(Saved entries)
━━━━━━━━━━━━━━━━━━━━━━━━━━━━━━

/-- Steps 1 to 5 of R563 on an image: the code of the first that fails. DEDUCED: log entry 101. -/
def imageFails (fuses : Fuses) (b : List Byte) : Option Nat :=
  let len := imgField b 0xC 4
  let signed := fun key sig owner hash =>
    Config.shake256 ((b.drop key).take 57) == hash && Config.edVerifies ((b.drop key).take 57) owner (imgDigest b) ((b.drop sig).take 114)
  if imgField b 0 4 ≠ 0x4E594D56 ∨ imgField b 4 4 ≠ 1 ∨ len % 64 ≠ 0 ∨ len > 1835008 ∨ b.length < 0x200 + len ∨
      (imgReserved b).any (· != 0) then some 0x0801
  else if !signed 0x40 0x80 false fuses.rootHash then some 0x0803
  else if fuses.ownerHash ≠ 0 ∧ !signed 0x100 0x140 true fuses.ownerHash then some 0x0804
  else if imgField b 8 4 < fuses.svn then some 0x0802
  else none

/-- STATE of BOOT_STATUS. -/
def bootState (s : State) : Nat := s.reg mgmtPage Rg.mgmtBootStatusState

/-- The firmware of a verified image runs (R563, R565). DEDUCED: log entry 101. -/
def runImage (b : List Byte) (persist : Bool) (s : State) : State :=
  let t := { s with mgmt := { s.mgmt with sram := b, booting := none, recovered := [], restartAt := none } }
  let t := t.setReg mgmtPage Rg.mgmtBootStatusState 2 |>.setReg mgmtPage Rg.mgmtBootStatusImageSvn (imgField b 8 4)
    |>.setReg mgmtPage Rg.mgmtFwBuildBuild (imgField b 0x10 8) |>.setReg mgmtPage Rg.mgmtRecoveryControlBusy 0
  (if persist then t.emit (.flashWrite b) else t).raise mgmtPage 1

/-- A boot or recovery has failed: the controller awaits recovery (R563, R565). -/
def awaitRecovery (code : Nat) (s : State) : State :=
  let t := { s with mgmt := { s.mgmt with sram := [], booting := none, recovered := [] } }
  (t.setReg mgmtPage Rg.mgmtBootCodeCode code |>.setReg mgmtPage Rg.mgmtBootStatusState 3
    |>.setReg mgmtPage Rg.mgmtBootStatusImageSvn 0 |>.setReg mgmtPage Rg.mgmtFwBuildBuild 0
    |>.setReg mgmtPage Rg.mgmtRecoveryControlBusy 0).raise mgmtPage 2

/-- BOOT_START (R563, R593): step 6 of bring-up releases the controller. DEDUCED: log entry 101. -/
def execBootStart (s : State) : Host.Outcome State Fault Refusal :=
  .next (if s.alive ∧ bootState s = 0 ∧ s.mgmt.booting = none ∧ s.reg rsetPage Rg.rsetBringupStep ≥ 4 then
      { s with mgmt := { s.mgmt with booting := some .cold } }.setReg mgmtPage Rg.mgmtBootStatusState 1
    else s)

/-- BOOT_DONE (R563, R565, R566, R569): the operand is what the boot ROM read from the flash; a recovery verifies what it read from the
host, a watchdog restart the image in SRAM before it. DEDUCED: log entry 101. -/
def execBootDone (image : ImageData) (s : State) : Host.Outcome State Fault Refusal :=
  let flash := fun s : State => match imageFails s.fuses image.bytes with
    | none => runImage image.bytes false s
    | some c => awaitRecovery c s
  .next (if !s.alive then s
    else
      match s.mgmt.booting with
      | none => s
      | some .cold => flash s
      | some .activate => flash s
      | some .restart => if (imageFails s.fuses s.mgmt.sram).isNone then runImage s.mgmt.sram false s else flash s
      | some (.recovery persist) =>
        match imageFails s.fuses s.mgmt.recovered with
        | none => runImage s.mgmt.recovered persist s
        | some c => awaitRecovery c s)

/-- The firmware stops: what it holds for its requesters is gone. -/
def stopFirmware (kind : BootKind) (s : State) : State :=
  { s with mgmt := { s.mgmt with
      booting := some kind, restartAt := some s.now, events := [], sessions := [], spdm := [], chunks := [], large := [], updated := false } }.setReg
    mgmtPage Rg.mgmtBootStatusState 4

/-- WATCHDOG_EXPIRY (R554, R569). DEDUCED: log entry 101. -/
def execWatchdogExpiry (s : State) : Host.Outcome State Fault Refusal :=
  .next (if s.firmware then
      (((stopFirmware .restart s).bump mgmtPage Rg.mgmtWatchdogCountCount).error mgmtPage 0x0807 0 0).raise mgmtPage 6
    else s)

/-- CONTROLLER_NOT_SERVING (R541, R554): not serving 1 s after the restart. -/
def execControllerNotServing (s : State) : Host.Outcome State Fault Refusal :=
  .next (match s.mgmt.restartAt with
    | some t => if s.alive ∧ bootState s ≠ 2 ∧ s.now ≥ t + 1000000000 ∧ !s.twin.failSent then sendFail s else s
    | none => s)

/-- RECOVERY_GO (R565, R569): a write of RECOVERY_CONTROL; during a restart it is ignored. DEDUCED: log entry 101. -/
def execRecoveryGo (who : Requester) (value : BitVec 32) (image : HostData) (s : State) : Host.Outcome State Fault Refusal :=
  .next (writeAccess who mgmtPage 0x05C (fun s =>
    if bootState s = 4 then s
    else
      let t := s.setReg mgmtPage Rg.mgmtRecoveryControlPersist (bit (value.getLsbD 1))
      if !value.getLsbD 0 then t
      else if bootState s ≠ 3 then t.error mgmtPage 0x0806 0 0x05C
      else
        let b := if s.host.linkUp ∧ image.status = .ok then image.bytes.take (s.reg mgmtPage Rg.mgmtRecoveryLenBytes) else []
        { t with mgmt := { t.mgmt with booting := some (.recovery (value.getLsbD 1)), recovered := b } }.setReg
          mgmtPage Rg.mgmtRecoveryControlBusy 1 |>.setReg mgmtPage Rg.mgmtBootStatusState 1) s)

/-- SVN_COMMIT (R567, R569). -/
def execSvnCommit (who : Requester) (value : BitVec 32) (s : State) : Host.Outcome State Fault Refusal :=
  .next (writeAccess who mgmtPage 0x060 (fun s =>
    if bootState s = 4 ∨ value.toNat % 256 ≠ 0xA5 ∨ !value.getLsbD 8 then s
    else
      let svn := s.reg mgmtPage Rg.mgmtBootStatusImageSvn
      if bootState s ≠ 2 ∨ svn ≤ s.fuses.svn then s.error mgmtPage 0x0805 0 0x060
      else { s with fuses := { s.fuses with svn := svn } }.setReg mgmtPage Rg.mgmtFuseStateFusedSvn svn) s)

/-- The staged owner hash (R568). -/
def stagedHash (s : State) : BitVec 512 :=
  BitVec.ofNat 512 ((List.range 16).foldl (fun v i => v + s.reg mgmtPage Rg.mgmtOwnerStageHash i * 2 ^ (32 * i)) 0)

/-- OWNER_COMMIT (R568, R569). -/
def execOwnerCommit (who : Requester) (value : BitVec 32) (s : State) : Host.Outcome State Fault Refusal :=
  .next (writeAccess who mgmtPage 0x068 (fun s =>
    if bootState s = 4 ∨ value.toNat % 256 ≠ 0x5A ∨ !value.getLsbD 8 then s
    else if s.fuses.ownerHash ≠ 0 ∨ stagedHash s = 0 ∨ s.anyPart = true then s.error mgmtPage 0x0805 0 0x068
    else { s with fuses := { s.fuses with ownerHash := stagedHash s } }.setReg mgmtPage Rg.mgmtFuseStateOwnerSet 1) s)

/-! ### Power and temperature -/

/-- The inlet as the policy takes it, in 0.1 °C: 55 °C where the sensor is lost (R606). -/
def inletNow (s : State) : Option Nat := if s.power.inletLost then some 550 else s.mgmt.sample.bind (·.inlet)

/-- SUSTAINED as the policies lower it (R581, R585, R586). -/
def sustained (s : State) : Nat :=
  let w := max 1000 (min 2200 (s.reg mgmtPage Rg.mgmtPowerLimitSustained))
  w - (match s.power.inletHigh with
    | some t => (t - 500) * 4
    | none => 0) - (if s.power.warm then 100 else 0)

/-- WARN, HOT_THROTTLE and COOLANT of MGMT.THERMAL (R586). -/
def setThermal (s : State) : State :=
  s.setReg mgmtPage Rg.mgmtThermalWarn (bit (s.power.warm || !s.power.hotStacks.isEmpty))
    |>.setReg mgmtPage Rg.mgmtThermalHotThrottle (bit (!s.power.hotDies.isEmpty))
    |>.setReg mgmtPage Rg.mgmtThermalCoolant (bit s.power.inletHigh.isSome)

/-- A throttle of R581 begins; the allowance is used. DEDUCED: log entry 104. -/
def beginThrottle (s : State) : State :=
  if s.power.throttling then s else { s with power := { s.power with throttling := true, allowance := false } }.raise mgmtPage 3

/-- Nanoseconds of 10 µs that a throttle holds the cores of inference partitions (R582). -/
def heldNs (s : State) : Nat :=
  (List.range 160).foldl (fun t c =>
    if inferenceCore s c then t + (if s.power.hotDies.contains (c / 40) then 10000 else 10 * s.power.fraction) else t) 0

/-- POWER_OVERRUN (R583): once per episode, P0 above SUSTAINED for 10 ms or above 2,600 W with every inference core held at f = 1. -/
def checkOverrun (s : State) : State :=
  match s.power.fullSince with
  | none => s
  | some t =>
    if !s.power.overrun ∧ (s.power.p0 > 2600 ∨ s.now ≥ t + 10000000) then
      ({ s with power := { s.power with overrun := true } }.error mgmtPage 0x0809 0 0).raise mgmtPage 7
    else s

/-- POWER_ESTIMATE (R581 to R583): P and P0 of 10 µs, and the fraction of a throttle that holds. DEDUCED: log entry 104. -/
def execPowerEstimate (p p0 : Nat) (f : Fin 1001) (s : State) : Host.Outcome State Fault Refusal :=
  let x := s.power
  let above := decide (p0 > sustained s)
  let under := if above then none else some (x.underSince.getD s.now)
  let rested := match under with
    | some t => decide (s.now ≥ t + 90000000)
    | none => false
  .next (if !s.alive then s
    else
      let t := { s with power := { x with
        p := p, p0 := p0, recent := (p :: x.recent).take 100, underSince := under
        overSince := if above then some (x.overSince.getD s.now) else none
        throttling := x.throttling && above, allowance := x.allowance || rested, overrun := x.overrun && above } }
      let t := if above && (decide (p0 > 2600) || !x.allowance) then beginThrottle t else t
      let fr := if t.power.throttling then f.val else 0
      let full := fr == 1000
      let t := { t with power := { t.power with
        fraction := fr
        fullSince := if full then some (x.fullSince.getD s.now) else none
        overrun := t.power.overrun && full } }
      let t := t.addReg mgmtPage Rg.mgmtThrottleTimeTime (heldNs t)
      settleGaps (checkOverrun (t.setReg mgmtPage Rg.mgmtPowerNowFraction fr)))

━━━━━━━━━━━━━━━━━━━━━━━━━━━━━━

▸ Assigned task
Each line above that has the word "entry" should be copied.

▸ Task output
/-- Steps 1 to 5 of R563 on an image: the code of the first that fails. DEDUCED: log entry 101. -/
/-- The firmware of a verified image runs (R563, R565). DEDUCED: log entry 101. -/
/-- BOOT_START (R563, R593): step 6 of bring-up releases the controller. DEDUCED: log entry 101. -/
host, a watchdog restart the image in SRAM before it. DEDUCED: log entry 101. -/
/-- WATCHDOG_EXPIRY (R554, R569). DEDUCED: log entry 101. -/
/-- RECOVERY_GO (R565, R569): a write of RECOVERY_CONTROL; during a restart it is ignored. DEDUCED: log entry 101. -/
/-- A throttle of R581 begins; the allowance is used. DEDUCED: log entry 104. -/
/-- POWER_ESTIMATE (R581 to R583): P and P0 of 10 µs, and the fraction of a throttle that holds. DEDUCED: log entry 104. -/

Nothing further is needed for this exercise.